In 2007, Essity (then SCA) acquired shares in the Asian company Vinda International Holdings Ltd, corresponding to approximately 34 percent of the shares in Vinda. Vinda was listed on the Hong Kong Stock Exchange the same year. Essity increased its holding during the years 2008 – 2016 and in 2023 the ownership corresponded to 51.59% of all shares in Vinda.
Essity's strategic review 2023
On April 26, 2023, Essity announced that the company had initiated a strategic review of its operations, including its ownership in Vinda. The press release commented that Essity is continuously evaluating the product portfolios within its three business areas, and that the strategic review meant that various options would be evaluated, including a possible sale. The communication emphasized that no decisions had been made. Vinda had a market capitalization of approximately SEK 34 billion (HKD 26 billion), i.e. the market value of Essity's holdings was approximately SEK 17.5 billion.
On December 15, 2023, Isola Castle Ltd, a company indirectly wholly owned by Asia Pacific Resources International Limited (APRIL), announced its intention to make a public offer to the shareholders of Vinda International Holdings Limited (Vinda) for all shares in Vinda. Essity signed an irrevocable undertaking to accept the offer for its entire holding of 51.59% of the shares.
The offer was announced on March 8, 2024, and Essity accepted the offer in accordance with its undertaking. The offer corresponded to a price of HKD 23.50 per share, which according to the offer document represented a premium of 21.38% compared to the closing price on November 17, 2023, when Vinda announced that discussions were ongoing regarding a possible offer and a premium of 145.23% compared to the revised net value per share for Vinda as of December 31, 2023. The total value of the offer amounted to approximately HKD 28.3 billion (SEK 37.3 billion) for all shares.
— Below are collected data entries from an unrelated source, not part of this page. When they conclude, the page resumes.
-- ==== Sys2Proof/Tests/Slice0.lean ====
section
/-! SUPPORT. The model's own tests: ill-formed terms refused, words written out from the encoding tables, one step
per test with the values of 95_test_vectors.md, and for every statement with hypotheses a witness that meets them
(`witness_<statement>`). -/

namespace Sys2Proof.Tests

open Sys2Proof Sys2Proof.Machine

/-! ### Well-formedness -/

theorem test_wf_bit_8_refused : Instr.wf (.bit 8) = false := by decide
theorem test_wf_wbit_8_refused : Instr.wf (.wbit 8 true) = false := by decide
theorem test_wf_bit_7 : Instr.wf (.bit 7) = true := by decide

/-! ### Decoding: words from the pattern column of 30_encoding.md R96 -/

theorem test_decode_nop : decode 0b00000000 = .command .nop := by decide
theorem test_decode_clr : decode 0b00000001 = .command .clr := by decide
theorem test_decode_bit_0 : decode 0b00010000 = .command (.bit 0) := by decide
theorem test_decode_bit_7 : decode 0b00010111 = .command (.bit 7) := by decide
theorem test_decode_wbit_7_1 : decode 0b00101111 = .command (.wbit 7 true) := by decide
theorem test_decode_wbit_7_0 : decode 0b00100111 = .command (.wbit 7 false) := by decide
theorem test_decode_wbit_0_1 : decode 0b00101000 = .command (.wbit 0 true) := by decide
theorem test_decode_nyb : decode 0b00110000 = .command .nyb := by decide
theorem test_decode_bfn : decode 0b00110001 = .command .bfn := by decide
theorem test_decode_tos : decode 0b00110010 = .command .tos := by decide
theorem test_decode_frs : decode 0b00110011 = .command .frs := by decide
theorem test_decode_exp : decode 0b01000000 = .command .exp := by decide
theorem test_decode_col : decode 0b01000001 = .command .col := by decide
theorem test_decode_ckc : decode 0b01010000 = .command .ckc := by decide
theorem test_decode_ckv : decode 0b01010001 = .command .ckv := by decide
theorem test_decode_ckt : decode 0b01010010 = .command .ckt := by decide
theorem test_decode_cka : decode 0b01010011 = .command .cka := by decide
theorem test_decode_spl : decode 0b01100000 = .command .spl := by decide
theorem test_decode_phd : decode 0b01100001 = .command .phd := by decide
theorem test_decode_str : decode 0b01100010 = .command .str := by decide
theorem test_decode_att : decode 0b01100011 = .command .att := by decide
/-- One byte from each reserved range of 30_encoding.md R97. -/
theorem test_decode_reserved :
    [0x02, 0x0F, 0x18, 0x1F, 0x34, 0x3F, 0x42, 0x54, 0x64, 0x70, 0xFF].all
      (fun c : Byte => decode c == .reserved) = true := by decide
theorem test_table_word_too_wide : decodeTableWord 16 0x40 = none := by decide

/-! ### One step per test -/

/-- The state after one step meets a test. -/
def after (s : State) (f : State → Bool) : Bool :=
  match step s with
  | .next t => f t
  | .fault _ => false
  | .refused _ => false

/-- The host writes a command byte next, with the operand registers set. -/
def issue (c : Byte) (opa opb : Byte) : State :=
  { State.reset with host.acts := [.regWrite 0x00 c], regs.opa := opa, regs.opb := opb }

/-- A running stream command, as its acceptance from reset leaves it, with a token at the input port and an `In`
next. -/
def feeding (i : Instr) (segOpen : Bool) (t : InToken) : State :=
  { State.reset with
    regs.cmd := encode i
    regs.stat.busy := true
    latch.segOpen := segOpen
    host.acts := [.input]
    host.inq := [t] }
On March 21, 2024, Essity completed the sale of its Vinda shares. The proceeds from the sale amounted to approximately HKD 14.6 billion (approximately SEK 19 billion).
In total, Essity's capital gain, excluding reclassification of realized currency translation differences, amounted to SEK 8,366 million. Including reclassification of realized currency translation differences of SEK 748 million after tax, net profit amounted to SEK 9,114 million, which was reported under the item “discontinued operations” in Essity's Annual Report for 2023.
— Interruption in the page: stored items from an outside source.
-- ==== Sys2Proof/Safety.lean ====
section
/-! DEFINITION. What counts as a good state and a safe run: the invariant of the machine, the runs that
never fail, and the schedule's well-formedness condition LATCH_SAFE_SCHEDULE (70_reset R251). -/

namespace Sys2Proof.Machine

/-- CPU memory is in canonical form and lists no PPU register address: those hold no byte of their own
(20_memory R54 to R56). -/
abbrev Bus.memOk (b : Bus) : Prop :=
  b.mem.wf ∧ b.mem.below 65536 ∧ ∀ c ∈ b.mem, ¬(0x2000 ≤ c.1 ∧ c.1 ≤ 0x3FFF)

/-- Chr space is in canonical form and ends below PALETTE_BASE (20_memory R59, R60). -/
abbrev Bus.chrOk (cfg : Config) (b : Bus) : Prop := b.chr.wf ∧ b.chr.below cfg.paletteBase

/-- OAM is 256 bytes in canonical form (10_state R43). -/
abbrev Ppu.oamOk (p : Ppu) : Prop := p.oam.wf ∧ p.oam.below 256

/-- The palette is 32 bytes in canonical form, and "physical bytes 0x10, 0x14, 0x18 and 0x1C are never
read or written" (10_state R45). -/
abbrev Ppu.paletteOk (p : Ppu) : Prop :=
  p.palette.wf ∧ p.palette.below 32 ∧ ∀ c ∈ p.palette, ¬(16 ≤ c.1 ∧ c.1 % 4 = 0)

/-- The counters: cycle within the frame, scanline and dot functions of it, frames within its width
(10_state R47, R48, R50). -/
abbrev Ppu.timingOk (cfg : Config) (p : Ppu) : Prop :=
  p.cycle < cfg.frameCycles ∧ p.cycle = p.scanline * cfg.dotsPerScanline + p.dot ∧
    p.dot < cfg.dotsPerScanline ∧ p.frames < 2 ^ cfg.frameCounterWidth

/-- Stored bits 5 and 4 of P are 1 and 0 (10_state R30, R31). -/
abbrev Cpu.statusOk (c : Cpu) : Prop := getFlag c.p .u = true ∧ getFlag c.p .b = false

/-- The published status has bits 4:0 zero (48 R200). -/
abbrev Bus.statusViewOk (b : Bus) : Prop := b.statusView &&& 0x1F = 0

/-- The invariant that every step keeps. -/
structure State.Inv (s : State) : Prop where
  mem        : s.bus.memOk
  chr        : s.bus.chrOk s.cfg
  oam        : s.ppu.oamOk
  palette    : s.ppu.paletteOk
  timing     : s.ppu.timingOk s.cfg
  status     : s.cpu.statusOk
  statusView : s.bus.statusViewOk

/-- A run that never fails: every number of steps ends in a state. -/
def State.Safe (s : State) : Prop := ∀ k, ∃ t, Sys2Proof.core.run k s = .next t

/-- n PPU steps (49 R210), ending at the first failure. -/
def ppuRun : Nat → State → Host.Outcome State Fault Refusal
  | 0, s => .next s
  | n + 1, s => andThen (ppuStep s) (ppuRun n)

/-- Whether a call is a `cpu_step` or an entry call that is taken, the calls LATCH_SAFE_SCHEDULE (70_reset
R251) is about. -/
def Call.entersCpu (s : State) : Call → Bool
  | .cpuStep | .cpuNmi | .cpuReset => true
  | .cpuIrq => !s.flag .i
  | .boundary => (boundaryEntry s).isSome
  | .ppuStep | .ppuReset | .oamDma _ | .ppuResetFrames | .busReset => false
  | .setIrqLine _ | .requestReset _ | .hostWrite _ _ | .hostChrWrite _ _ | .hostSetPc _ | .hostSetExt _ => false

/-! ## The words of the statements -/

/-- The address of the stack byte that a value of S names (10_state R23). -/
def stackByte (sp : Byte) : Word := 0x0100 ||| sp.setWidth 16

/-- The word the reference bus's memory holds at an address, little-endian (20_memory R62). -/
def State.vectorWord (s : State) (a : Word) : Word := mkWord (s.peek (a + 1)) (s.peek a)

/-- Nothing changed but CPU registers, the bus's two pending slots and what is behind BUS (the reference bus's
memory, or the state of another bus): the CPU engine reaches nothing else (60_exceptions R240). -/
structure CpuOnly (s t : State) : Prop where
  ppu        : t.ppu = s.ppu
  chr        : t.bus.chr = s.bus.chr
  staged     : t.bus.staged = s.bus.staged
  statusView : t.bus.statusView = s.bus.statusView
  surface    : t.surface = s.surface
  host       : t.host = s.host
  cfg        : t.cfg = s.cfg

/-- No byte was stored and no write to a PPU register recorded. What loads of another bus than the reference bus
have done to it is not said. -/
structure NoStore (s t : State) : Prop extends CpuOnly s t where
  bytes        : ∀ a, t.peek a = s.peek a
  pendingWrite : t.bus.pendingWrite = s.bus.pendingWrite

/-- No data access at all. -/
structure NoAccess (s t : State) : Prop extends NoStore s t where
  pendingRead : t.bus.pendingRead = s.bus.pendingRead
  ext         : t.bus.ext = s.bus.ext

/-- The pending read after a read of an address (20_memory R55). -/
def readRecorded (a : Word) (s : State) : Option PpuReg :=
  match ppuRegAt a with
  | none => s.bus.pendingRead
  | some r => some r

/-- The pending write after a write of v at an address (20_memory R54). -/
def writeRecorded (a : Word) (v : Byte) (s : State) : Option (Byte × PpuReg) :=
  match ppuRegAt a with
  | none => s.bus.pendingWrite
  | some r => some (v, r)

/-- The state of the platform after a read of an address (20_memory R65): only a load of another bus than the
reference bus changes it. -/
def readExt (a : Word) (s : State) : List Nat :=
  match ppuRegAt a, s.cfg.bus with
  | none, .other k => (Config.busLoad k s.bus.ext a).2
  | _, _ => s.bus.ext

/-- The state of the platform after a write of v at an address (20_memory R56). -/
def writeExt (a : Word) (v : Byte) (s : State) : List Nat :=
  match ppuRegAt a, s.cfg.bus with
  | none, .other k => Config.busWrite k s.bus.ext a v
  | _, _ => s.bus.ext

/-- From s to t nothing was stored, and the last read was the one of a, made in state u. -/
structure ReadsAt (a : Word) (u s t : State) : Prop extends NoStore s t where
  pendingRead : t.bus.pendingRead = readRecorded a u
  ext         : t.bus.ext = readExt a u

/-- From s to t there was one store, of v at a, made in state u: to the reference bus's memory, to another bus, or
to a PPU register, which leaves the first two as they are. -/
structure StoresAt (a : Word) (v : Byte) (u s t : State) : Prop extends CpuOnly s t where
  bytes        : ∀ b, t.peek b = if b = a ∧ ppuRegAt a = none ∧ s.cfg.bus = .reference then v else s.peek b
  pendingWrite : t.bus.pendingWrite = writeRecorded a v u
  ext          : t.bus.ext = writeExt a v u

/-- The data read an operand makes: none for an immediate (40_dispatch R100). The pointer reads of izx and izy come
before it. -/
def OperandRead (o : Operand) (s t : State) : Prop :=
  match o with
  | .imm _ => NoAccess s t
  | .mem m => ReadsAt (effectiveAddress m s).1 (effectiveAddress m s).2 s t

/-- The flags after `SetZN(r)` (40_dispatch R107). -/
def znFlags (r : Byte) (s : State) (f : Flag) : Bool :=
  match f with
  | .z => decide (r = 0)
  | .n => r.getLsbD 7
  | f => s.flag f

/-- The flags with carry c and `SetZN(r)`. -/
def cznFlags (c : Bool) (r : Byte) (s : State) (f : Flag) : Bool :=
  match f with
  | .c => c
  | f => znFlags r s f

/-- Executing i in s gives a next state with the registers given (P apart), the flags given and the frame. -/
def Yields (i : Instr) (s : State) (regs : Cpu) (flags : Flag → Bool) (frame : State → Prop) : Prop :=
  ∃ t, exec i s = .next t ∧ t.cpu = { regs with p := t.cpu.p } ∧ (∀ f, t.flag f = flags f) ∧ frame t

/-- The three stores of an entry (42_special R116, 60_exceptions R225): the return address on the stack page, high
byte first, and P with its bit 5 set and its bit 4 as given. -/
def entryStores (ret : Word) (b : Bool) (s : State) : State :=
  memWrite (stackByte (s.cpu.s - 2)) ((s.cpu.p &&& 0xEF) ||| (if b then 0x30 else 0x20))
    (memWrite (stackByte (s.cpu.s - 1)) (loByte ret) (memWrite (stackByte s.cpu.s) (hiByte ret) s))

/-- What the entry sequence of BRK, NMI and IRQ leaves (42_special R116, 60_exceptions R225), on every bus: S three
less; P.I set; PC the word read at the vector after the three stores; on the bus, those stores and those reads;
nothing else. The last two fields say what this is on the reference bus. -/
structure Entered (ret : Word) (b : Bool) (vector : Word) (s t : State) : Prop extends CpuOnly s t where
  regs         : t.cpu =
    { s.cpu with s := s.cpu.s - 3, p := t.cpu.p, pc := (read16 vector (entryStores ret b s)).1 }
  flags        : ∀ f, t.flag f = if f = .i then true else s.flag f
  bus          : t.bus = (read16 vector (entryStores ret b s)).2.bus
  pendingWrite : t.bus.pendingWrite = s.bus.pendingWrite
  pendingRead  : t.bus.pendingRead = s.bus.pendingRead
  pc           : s.cfg.bus = .reference → t.cpu.pc = s.vectorWord vector
  bytes        : s.cfg.bus = .reference → ∀ a, t.peek a =
    if a = stackByte s.cpu.s then hiByte ret
    else if a = stackByte (s.cpu.s - 1) then loByte ret
    else if a = stackByte (s.cpu.s - 2) then (s.cpu.p &&& 0xEF) ||| (if b then 0x30 else 0x20)
    else s.peek a

end Sys2Proof.Machine
end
As of the fourth quarter of 2023, Essity classified Vinda's financial reporting as operations under discontinuation and Vinda's operations were therefore not consolidated in Essity's Annual Report for 2023.
The dispute with certain investors in Essity's bonds maturing in 2029, 2030 and 2031 respectively
On October 17, 2024, Essity announced that it had received requests for early redemption from certain bondholders regarding bonds maturing in 2029, 2030 and 2031. The requests were in respect of a minority part of the total outstanding amount of the relevant bonds. Essity also explained at this time that the bondholders making the request did so on the basis of an alleged Event of Default under the terms and conditions of the bonds.
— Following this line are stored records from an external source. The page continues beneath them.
-- ==== Sys2Proof/Certificates/Slice0/Obligations.lean ====
section
/-! DEFINITION. The statements for the provers. Each formalises rules of spec/, named in its docstring; the
words they use (frames, `Yields`, `stackByte`, ...) are in Safety.lean. -/

section

open Sys2Proof Sys2Proof.Machine

/-! ## Encoding (30_encoding) -/

/-- Words written out from the encodings of 41 to 47, one or more for each family, decode to the instruction
they stand for. -/
def Obligations.SampleWordsDecode : Prop :=
  decode [0x4C, 0x00, 0xC0] = .ok (.jmpAbs 0xC000, []) ∧
  decode [0x6C, 0x00, 0x03] = .ok (.jmpInd 0x0300, []) ∧
  decode [0x20, 0x00, 0x90] = .ok (.jsr 0x9000, []) ∧
  decode [0x00, 0xFF] = .ok (.brk, []) ∧
  decode [0x60, 0x77] = .ok (.rts, [0x77]) ∧
  decode [0xD0, 0xFB] = .ok (.bne 0xFB, []) ∧
  decode [0x0A] = .ok (.aslA, []) ∧
  decode [0x71, 0x20] = .ok (.adc (.mem (.izy 0x20)), []) ∧
  decode [0xBE, 0xFF, 0xFF] = .ok (.ldx (.mem (.aby 0xFFFF)), []) ∧
  decode [0x94, 0x10] = .ok (.sty (.zpx 0x10), []) ∧
  decode [0x89] = .ok (.illegal 0x89, [])

/-- Decoding the bytes of any well-formed instruction, with anything after them, gives that instruction and
what came after. -/
def Obligations.DecodeEncodeRoundTrip : Prop :=
  ∀ (i : Instr) (rest : List Byte), i.wf = true → decode (encode i ++ rest) = .ok (i, rest)

/-- What the decoder gives is always an instruction, it keeps its opcode byte, its length is that of the opcode
and, but for BRK's signature byte, encoding it gives the bytes back. The length of a legal opcode is the one R85
fixes; an illegal opcode has no length there, and the one byte it has here is the model's (log 19, DEDUCED). -/
def Obligations.DecodedInstructionKeepsItsBytes : Prop :=
  ∀ op b1 b2 : Byte,
    (decodeOp op b1 b2).wf = true ∧ (decodeOp op b1 b2).opcode = op ∧
      (decodeOp op b1 b2).length = opLength op ∧
      (decodeOp op b1 b2 ≠ .brk → encode (decodeOp op b1 b2) = [op, b1, b2].take (opLength op))

/-- R87: the 105 illegal encodings are the listed opcodes, and they are the illegal Common and Implied slots
and the Common pairs outside R84. -/
def Obligations.IllegalOpcodes : Prop :=
  illegalOpcodes.length = 105 ∧
  ∀ op b1 b2 : Byte,
    (op ∈ illegalOpcodes ↔ decodeOp op b1 b2 = .illegal op) ∧
    (op ∈ illegalOpcodes ↔
      match classify op with
      | .implied idx => idx.toNat ∈ [3, 7, 11, 15, 27, 31]
      | .common idx bbb =>
        idx.toNat ∈ [0, 3, 7, 8, 11, 12, 15, 19, 23, 27, 31] ∨
          ∃ h, commonTable idx = some h ∧ ∀ m, h.fieldMode bbb = some m → m ∉ h.validModes
      | .jump _ => False
      | .jsr => False
      | .special _ => False
      | .branch _ => False)

/-- R89: the sizes of the five families, and how many opcodes decode to an instruction. -/
def Obligations.FamilySizes : Prop :=
  let count (p : Byte → Bool) : Nat := ((List.range 256).filter fun n => p (BitVec.ofNat 8 n)).length
  count (fun op => match classify op with | .jump _ => true | _ => false) = 2 ∧
  count (fun op => match classify op with | .jsr => true | .special _ => true | _ => false) = 4 ∧
  count (fun op => match classify op with | .branch _ => true | _ => false) = 8 ∧
  count (fun op => match classify op with | .implied _ => true | _ => false) = 32 ∧
  count (fun op => match classify op with | .common _ _ => true | _ => false) = 210 ∧
  count (fun op => illegalOpcodes.contains op) = 105 ∧
  count (fun op => !illegalOpcodes.contains op) = 151 ∧
  ∀ op, match classify op with
    | .jump _ => True
    | .jsr => True
    | .special sel => sel.toNat < 4
    | .branch sel => sel.toNat < 8
    | .implied idx => idx.toNat < 32
    | .common idx _ => idx.toNat < 32

/-! ## The step (40_dispatch R93, R98) -/

/-- Where the next call is `cpu_step` and the bytes that reading at PC gives, in order, decode to i, the step is
exec of i in the state after the reads of its own bytes (BRK reads its opcode only, R116), on every bus and at
every address (R93, R98, R65), with the call taken off the list; where the bytes are memory of the reference
bus, they are what memory holds at PC and reading them only moves PC past them. The rest is the model's choice
and not the spec's words: the list of calls, that an empty list means `cpu_step`, and that under the
conventional schedule the PPU steps of R258 and the boundary decision are put before the calls already listed
(log 8, DESIGN CHOICE); and the count of 2 cycles for an illegal opcode under Nop (log 20, DESIGN CHOICE). -/
def Obligations.StepRunsDecodedInstruction : Prop :=
  ∀ (s : State) (i : Instr) (rest : List Byte),
    let start := s.dropCall.setOutcome .ok
    let f0 := fetchByte start
    let f1 := fetchByte f0.2
    let f2 := fetchByte f1.2
    let n := if i = .brk then 1 else i.length
    let fetched := if n = 1 then f0.2 else if n = 2 then f1.2 else f2.2
    s.cfg.wf → s.nextCall = .cpuStep → decode [f0.1, f1.1, f2.1] = .ok (i, rest) →
    (step s = andThen (exec i fetched) fun t =>
      match s.host.schedule with
      | .open => .next t
      | .conventional => .next (t.enqueue (ppuSteps (3 * cycles i fetched) ++ [.boundary]))) ∧
    (s.cfg.bus = .reference → (∀ k : Nat, k < n → ppuRegAt (s.cpu.pc + BitVec.ofNat 16 k) = none) →
      f0.1 = s.peek s.cpu.pc ∧ (1 < n → f1.1 = s.peek (s.cpu.pc + 1)) ∧ (2 < n → f2.1 = s.peek (s.cpu.pc + 2)) ∧
        fetched = start.setPc (s.cpu.pc + BitVec.ofNat 16 n))

/-! ## The CPU bus (20_memory, 10_state R36) -/

/-- R53, R56, R65, outside the PPU window. On the reference bus a load gives back the byte most recently written and
has no side effect, and a store changes that byte alone. On another bus a load and a store are one call of it, with
the value and the effect it gives. Neither changes anything else. -/
def Obligations.BusAccesses : Prop :=
  ∀ (a : Word) (v : Byte) (s : State), ppuRegAt a = none →
    (s.cfg.bus = .reference →
      memRead a s = (s.peek a, s) ∧
      (∀ b, (memWrite a v s).peek b = if b = a then v else s.peek b) ∧ (memWrite a v s).bus.ext = s.bus.ext) ∧
    (∀ k, s.cfg.bus = .other k →
      memRead a s =
        ((Config.busLoad k s.bus.ext a).1,
         { s with bus := { s.bus with ext := (Config.busLoad k s.bus.ext a).2 } }) ∧
      memWrite a v s = { s with bus := { s.bus with ext := Config.busWrite k s.bus.ext a v } }) ∧
    (memWrite a v s).cpu = s.cpu ∧ CpuOnly s (memWrite a v s) ∧
    (memWrite a v s).bus.pendingWrite = s.bus.pendingWrite ∧
    (memWrite a v s).bus.pendingRead = s.bus.pendingRead ∧
    (memRead a s).2.cpu = s.cpu ∧ ReadsAt a s s (memRead a s).2

/-- R36: the eight PPU register identities, their addresses, and their mirrors every 8 bytes through 0x3FFF. -/
def Obligations.RegisterWindow : Prop :=
  ppuRegAt 0x2000 = some .control ∧ ppuRegAt 0x2001 = some .mask ∧ ppuRegAt 0x2002 = some .status ∧
  ppuRegAt 0x2003 = some .oamAddr ∧ ppuRegAt 0x2004 = some .oamData ∧ ppuRegAt 0x2005 = some .scroll ∧
  ppuRegAt 0x2006 = some .address ∧ ppuRegAt 0x2007 = some .data ∧
  ∀ a : Word, ppuRegAt a =
    if 0x2000 ≤ a.toNat ∧ a.toNat ≤ 0x3FFF then ppuRegAt (BitVec.ofNat 16 (0x2000 + a.toNat % 8)) else none

/-- R54, R55, R65: a write to a PPU register only replaces the pending write; a read only replaces the
pending read, and gives `status_view` or `staged`; an instruction or operand fetch is such a read too.
Nothing is said of the value of the other registers, which is a draw. -/
def Obligations.RegisterAccesses : Prop :=
  ∀ (a : Word) (r : PpuReg) (v : Byte) (s : State), ppuRegAt a = some r →
    memWrite a v s = { s with bus := { s.bus with pendingWrite := some (v, r) } } ∧
    (r = .status → (memRead a s).1 = s.bus.statusView) ∧
    (r = .data → (memRead a s).1 = s.bus.staged) ∧
    (memRead a s).2.bus.pendingRead = some r ∧ (memRead a s).2.bus.ext = s.bus.ext ∧
    (memRead a s).2.cpu = s.cpu ∧ NoStore s (memRead a s).2 ∧
    (s.cpu.pc = a → (fetchByte s).1 = (memRead a s).1 ∧ (fetchByte s).2.bus.pendingRead = some r ∧
      (fetchByte s).2.cpu = { s.cpu with pc := a + 1 })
On December 16, 2024, Essity announced that legal proceedings had been initiated against Essity in the English courts. The proceedings are being brought by eight investment funds which allege that they hold an ultimate economic interest in the bonds. The claimants seek declaratory relief only, to the effect that the sale of the Vinda shares constitutes an Event of Default. The alleged Event of Default is said to occur on the basis that the sale of Vinda shares (or the announcement of Essity’s irrevocable undertaking) constituted a “cessation of business” by Essity. No legal proceedings seeking payment under the bonds in connection with the alleged Event of Default have been initiated.
Essity rejects the claim that the sale (or its announcement) constituted a cessation of business and accordingly also rejects that an Event of Default has occurred. Essity is robustly defending the claim. The court will address formal jurisdictional issues in May 2025. The court process is at an early stage, and it is currently not possible to assess when the case will be finally decided.